> _Task prompt_:
When you reach the line containing "let slabs := (bands.map" in the records below, start copying exactly, and stop once you have copied the line containing "core, some f =>".

> _Excerpted records_:
————

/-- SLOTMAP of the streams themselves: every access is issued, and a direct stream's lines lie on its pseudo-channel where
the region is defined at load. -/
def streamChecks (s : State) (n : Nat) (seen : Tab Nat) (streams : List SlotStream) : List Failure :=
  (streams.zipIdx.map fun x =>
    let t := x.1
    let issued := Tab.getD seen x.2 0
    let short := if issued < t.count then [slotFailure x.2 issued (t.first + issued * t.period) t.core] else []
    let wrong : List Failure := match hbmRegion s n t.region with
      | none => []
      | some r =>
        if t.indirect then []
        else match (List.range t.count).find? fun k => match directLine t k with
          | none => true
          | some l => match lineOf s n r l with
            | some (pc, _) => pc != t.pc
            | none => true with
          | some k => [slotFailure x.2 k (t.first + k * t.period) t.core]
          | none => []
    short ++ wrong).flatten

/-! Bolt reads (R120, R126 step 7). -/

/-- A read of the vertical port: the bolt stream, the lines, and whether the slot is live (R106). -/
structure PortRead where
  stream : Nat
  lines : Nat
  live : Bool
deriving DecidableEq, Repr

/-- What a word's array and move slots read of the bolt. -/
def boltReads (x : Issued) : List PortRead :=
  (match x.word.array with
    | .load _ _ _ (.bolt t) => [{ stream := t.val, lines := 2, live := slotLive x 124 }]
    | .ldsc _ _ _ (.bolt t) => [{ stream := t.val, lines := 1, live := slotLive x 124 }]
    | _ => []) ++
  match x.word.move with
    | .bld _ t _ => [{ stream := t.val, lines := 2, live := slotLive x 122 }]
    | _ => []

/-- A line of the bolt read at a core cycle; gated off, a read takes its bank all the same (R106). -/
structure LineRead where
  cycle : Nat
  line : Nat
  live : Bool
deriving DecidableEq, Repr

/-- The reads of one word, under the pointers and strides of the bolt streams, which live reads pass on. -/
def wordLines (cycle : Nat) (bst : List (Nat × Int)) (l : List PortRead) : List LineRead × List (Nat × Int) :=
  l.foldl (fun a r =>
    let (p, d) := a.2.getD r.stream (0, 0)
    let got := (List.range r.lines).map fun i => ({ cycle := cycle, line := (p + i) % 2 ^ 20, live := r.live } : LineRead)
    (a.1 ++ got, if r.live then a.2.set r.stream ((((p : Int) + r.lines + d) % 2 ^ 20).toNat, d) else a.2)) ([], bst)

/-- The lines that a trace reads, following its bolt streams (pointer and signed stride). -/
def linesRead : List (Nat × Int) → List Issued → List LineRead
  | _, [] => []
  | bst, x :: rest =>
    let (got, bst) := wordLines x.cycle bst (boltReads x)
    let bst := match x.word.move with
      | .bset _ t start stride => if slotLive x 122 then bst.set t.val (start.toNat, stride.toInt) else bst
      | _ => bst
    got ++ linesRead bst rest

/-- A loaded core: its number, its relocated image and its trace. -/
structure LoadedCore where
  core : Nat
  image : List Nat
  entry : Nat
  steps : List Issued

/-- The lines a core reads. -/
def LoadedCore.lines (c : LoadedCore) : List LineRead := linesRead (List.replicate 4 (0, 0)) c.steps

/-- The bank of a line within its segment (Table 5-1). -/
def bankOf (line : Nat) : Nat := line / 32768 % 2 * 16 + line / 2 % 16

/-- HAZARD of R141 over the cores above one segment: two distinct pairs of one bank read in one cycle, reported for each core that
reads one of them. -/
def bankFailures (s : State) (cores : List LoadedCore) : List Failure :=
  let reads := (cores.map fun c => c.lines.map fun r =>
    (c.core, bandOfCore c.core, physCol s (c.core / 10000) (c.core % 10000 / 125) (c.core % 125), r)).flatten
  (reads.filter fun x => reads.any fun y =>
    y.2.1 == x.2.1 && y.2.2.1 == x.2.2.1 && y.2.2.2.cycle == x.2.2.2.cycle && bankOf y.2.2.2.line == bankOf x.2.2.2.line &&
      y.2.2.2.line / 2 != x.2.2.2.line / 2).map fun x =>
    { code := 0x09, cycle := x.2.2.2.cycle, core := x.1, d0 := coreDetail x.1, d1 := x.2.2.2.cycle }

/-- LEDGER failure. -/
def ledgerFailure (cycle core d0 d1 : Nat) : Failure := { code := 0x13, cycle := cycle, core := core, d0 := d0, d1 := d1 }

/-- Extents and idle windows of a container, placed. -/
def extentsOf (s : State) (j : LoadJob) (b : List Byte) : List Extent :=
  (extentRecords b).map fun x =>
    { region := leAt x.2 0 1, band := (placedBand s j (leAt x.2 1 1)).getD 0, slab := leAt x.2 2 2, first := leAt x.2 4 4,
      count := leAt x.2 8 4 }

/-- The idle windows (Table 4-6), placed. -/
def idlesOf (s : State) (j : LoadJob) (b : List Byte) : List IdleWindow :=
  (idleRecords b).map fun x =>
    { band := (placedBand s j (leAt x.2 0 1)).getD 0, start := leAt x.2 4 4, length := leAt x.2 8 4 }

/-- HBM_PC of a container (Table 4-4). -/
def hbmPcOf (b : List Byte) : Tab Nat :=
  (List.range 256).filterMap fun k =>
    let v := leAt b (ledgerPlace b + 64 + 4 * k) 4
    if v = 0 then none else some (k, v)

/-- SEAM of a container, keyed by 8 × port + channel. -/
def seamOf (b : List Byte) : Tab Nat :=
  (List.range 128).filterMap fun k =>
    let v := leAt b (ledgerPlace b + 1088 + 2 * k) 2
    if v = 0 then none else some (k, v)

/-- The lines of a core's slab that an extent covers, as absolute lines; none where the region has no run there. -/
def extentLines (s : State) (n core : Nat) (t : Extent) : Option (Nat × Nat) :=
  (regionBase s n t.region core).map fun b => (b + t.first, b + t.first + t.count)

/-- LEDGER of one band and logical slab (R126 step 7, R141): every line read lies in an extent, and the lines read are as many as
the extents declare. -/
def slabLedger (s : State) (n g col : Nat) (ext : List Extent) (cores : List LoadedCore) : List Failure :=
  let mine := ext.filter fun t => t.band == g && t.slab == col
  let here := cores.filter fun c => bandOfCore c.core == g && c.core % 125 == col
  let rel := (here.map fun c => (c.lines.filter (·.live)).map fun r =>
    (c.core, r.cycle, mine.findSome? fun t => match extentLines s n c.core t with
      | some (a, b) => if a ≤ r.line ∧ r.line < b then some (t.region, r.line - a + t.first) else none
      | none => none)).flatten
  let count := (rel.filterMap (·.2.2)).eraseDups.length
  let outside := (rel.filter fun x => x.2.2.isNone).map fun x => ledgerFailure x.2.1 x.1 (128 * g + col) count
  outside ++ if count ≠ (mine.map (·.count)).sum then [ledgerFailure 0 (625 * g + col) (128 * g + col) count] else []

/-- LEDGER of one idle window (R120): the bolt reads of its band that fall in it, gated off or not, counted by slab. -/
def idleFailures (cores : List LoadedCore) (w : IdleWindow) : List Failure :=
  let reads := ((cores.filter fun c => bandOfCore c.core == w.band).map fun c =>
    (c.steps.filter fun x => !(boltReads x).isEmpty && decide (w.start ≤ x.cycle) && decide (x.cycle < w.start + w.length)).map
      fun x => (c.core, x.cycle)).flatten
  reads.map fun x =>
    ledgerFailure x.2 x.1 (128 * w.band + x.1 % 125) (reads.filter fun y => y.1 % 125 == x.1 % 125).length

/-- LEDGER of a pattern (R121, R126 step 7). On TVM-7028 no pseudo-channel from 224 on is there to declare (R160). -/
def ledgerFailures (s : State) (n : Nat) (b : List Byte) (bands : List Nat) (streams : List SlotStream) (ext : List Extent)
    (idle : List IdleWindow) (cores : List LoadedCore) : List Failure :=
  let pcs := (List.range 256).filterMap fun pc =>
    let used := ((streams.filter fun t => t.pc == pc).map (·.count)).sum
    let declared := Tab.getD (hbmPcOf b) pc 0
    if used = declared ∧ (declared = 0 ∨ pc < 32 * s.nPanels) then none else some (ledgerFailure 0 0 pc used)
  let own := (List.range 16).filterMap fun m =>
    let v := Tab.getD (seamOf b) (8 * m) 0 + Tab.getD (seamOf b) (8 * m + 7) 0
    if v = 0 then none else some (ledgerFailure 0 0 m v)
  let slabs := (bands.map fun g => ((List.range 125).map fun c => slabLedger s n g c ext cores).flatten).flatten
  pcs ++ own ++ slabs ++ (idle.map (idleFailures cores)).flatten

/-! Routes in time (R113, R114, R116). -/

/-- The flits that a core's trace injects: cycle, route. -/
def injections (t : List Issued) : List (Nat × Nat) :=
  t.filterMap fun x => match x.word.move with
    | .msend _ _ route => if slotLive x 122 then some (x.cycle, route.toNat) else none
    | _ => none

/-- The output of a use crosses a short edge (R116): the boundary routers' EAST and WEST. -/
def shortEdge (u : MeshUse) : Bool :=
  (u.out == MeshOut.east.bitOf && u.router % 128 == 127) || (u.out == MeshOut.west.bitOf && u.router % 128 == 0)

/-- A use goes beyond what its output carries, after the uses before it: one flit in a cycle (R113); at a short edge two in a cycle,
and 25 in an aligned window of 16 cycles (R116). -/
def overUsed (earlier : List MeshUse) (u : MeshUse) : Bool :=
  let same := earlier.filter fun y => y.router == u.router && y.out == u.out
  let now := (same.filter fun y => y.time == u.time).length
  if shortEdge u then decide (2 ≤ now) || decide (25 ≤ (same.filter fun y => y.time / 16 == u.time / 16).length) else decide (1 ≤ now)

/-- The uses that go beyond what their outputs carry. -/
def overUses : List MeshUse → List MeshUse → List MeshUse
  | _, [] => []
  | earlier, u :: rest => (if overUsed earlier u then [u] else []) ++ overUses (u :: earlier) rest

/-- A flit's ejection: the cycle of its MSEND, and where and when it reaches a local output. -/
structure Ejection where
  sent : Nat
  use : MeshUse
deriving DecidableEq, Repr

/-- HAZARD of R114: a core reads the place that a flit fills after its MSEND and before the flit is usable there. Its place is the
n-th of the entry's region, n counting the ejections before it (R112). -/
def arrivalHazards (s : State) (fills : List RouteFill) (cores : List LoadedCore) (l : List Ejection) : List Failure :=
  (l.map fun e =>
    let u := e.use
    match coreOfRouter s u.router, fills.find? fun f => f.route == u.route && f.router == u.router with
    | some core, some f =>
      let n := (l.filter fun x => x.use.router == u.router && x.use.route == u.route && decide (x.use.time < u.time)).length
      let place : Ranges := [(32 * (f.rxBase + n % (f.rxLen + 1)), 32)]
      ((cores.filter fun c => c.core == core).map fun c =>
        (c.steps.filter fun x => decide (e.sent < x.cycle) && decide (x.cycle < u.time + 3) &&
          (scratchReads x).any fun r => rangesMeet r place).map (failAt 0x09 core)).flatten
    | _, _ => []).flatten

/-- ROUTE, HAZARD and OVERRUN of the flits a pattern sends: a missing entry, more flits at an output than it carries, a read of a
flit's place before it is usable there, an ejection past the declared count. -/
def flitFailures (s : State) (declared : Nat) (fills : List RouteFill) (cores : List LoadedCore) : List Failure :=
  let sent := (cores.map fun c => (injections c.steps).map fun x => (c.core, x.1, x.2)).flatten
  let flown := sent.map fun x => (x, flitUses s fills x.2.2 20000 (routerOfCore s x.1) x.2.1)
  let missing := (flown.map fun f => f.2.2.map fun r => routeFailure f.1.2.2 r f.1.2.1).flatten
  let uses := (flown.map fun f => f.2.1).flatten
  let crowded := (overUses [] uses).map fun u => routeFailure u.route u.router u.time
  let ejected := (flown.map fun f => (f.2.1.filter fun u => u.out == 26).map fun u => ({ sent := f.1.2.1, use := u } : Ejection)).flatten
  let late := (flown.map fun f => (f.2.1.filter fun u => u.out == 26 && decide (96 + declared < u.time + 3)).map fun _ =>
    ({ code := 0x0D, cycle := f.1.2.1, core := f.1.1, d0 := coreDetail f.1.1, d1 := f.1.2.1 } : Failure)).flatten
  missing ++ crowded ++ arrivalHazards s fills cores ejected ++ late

————

> _Answer for this exercise_:
  let slabs := (bands.map fun g => ((List.range 125).map fun c => slabLedger s n g c ext cores).flatten).flatten
  pcs ++ own ++ slabs ++ (idle.map (idleFailures cores)).flatten

/-! Routes in time (R113, R114, R116). -/

/-- The flits that a core's trace injects: cycle, route. -/
def injections (t : List Issued) : List (Nat × Nat) :=
  t.filterMap fun x => match x.word.move with
    | .msend _ _ route => if slotLive x 122 then some (x.cycle, route.toNat) else none
    | _ => none

/-- The output of a use crosses a short edge (R116): the boundary routers' EAST and WEST. -/
def shortEdge (u : MeshUse) : Bool :=
  (u.out == MeshOut.east.bitOf && u.router % 128 == 127) || (u.out == MeshOut.west.bitOf && u.router % 128 == 0)

/-- A use goes beyond what its output carries, after the uses before it: one flit in a cycle (R113); at a short edge two in a cycle,
and 25 in an aligned window of 16 cycles (R116). -/
def overUsed (earlier : List MeshUse) (u : MeshUse) : Bool :=
  let same := earlier.filter fun y => y.router == u.router && y.out == u.out
  let now := (same.filter fun y => y.time == u.time).length
  if shortEdge u then decide (2 ≤ now) || decide (25 ≤ (same.filter fun y => y.time / 16 == u.time / 16).length) else decide (1 ≤ now)

/-- The uses that go beyond what their outputs carry. -/
def overUses : List MeshUse → List MeshUse → List MeshUse
  | _, [] => []
  | earlier, u :: rest => (if overUsed earlier u then [u] else []) ++ overUses (u :: earlier) rest

/-- A flit's ejection: the cycle of its MSEND, and where and when it reaches a local output. -/
structure Ejection where
  sent : Nat
  use : MeshUse
deriving DecidableEq, Repr

/-- HAZARD of R114: a core reads the place that a flit fills after its MSEND and before the flit is usable there. Its place is the
n-th of the entry's region, n counting the ejections before it (R112). -/
def arrivalHazards (s : State) (fills : List RouteFill) (cores : List LoadedCore) (l : List Ejection) : List Failure :=
  (l.map fun e =>
    let u := e.use
    match coreOfRouter s u.router, fills.find? fun f => f.route == u.route && f.router == u.router with
    | some core, some f =>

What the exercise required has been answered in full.